YOUR GOAL
Repeat exactly every line that comes at or after the line containing "Refusal := Sys2Proof.Machine.Refusal, step", through the end of the entries below.

Dataset entries
* * * * * * *

-- ==== Sys2Proof/Machine/Core.lean ====
section
/-! DEFINITION. The machine the host reads. -/

def Sys2Proof.core : Host.Core :=
  { State := Sys2Proof.Machine.State, Fault := Sys2Proof.Machine.Fault,
    Refusal := Sys2Proof.Machine.Refusal, step := Sys2Proof.Machine.step, reset := Sys2Proof.Machine.State.reset }
end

* * * * * * *

EXERCISE RESULT
    Refusal := Sys2Proof.Machine.Refusal, step := Sys2Proof.Machine.step, reset := Sys2Proof.Machine.State.reset }
end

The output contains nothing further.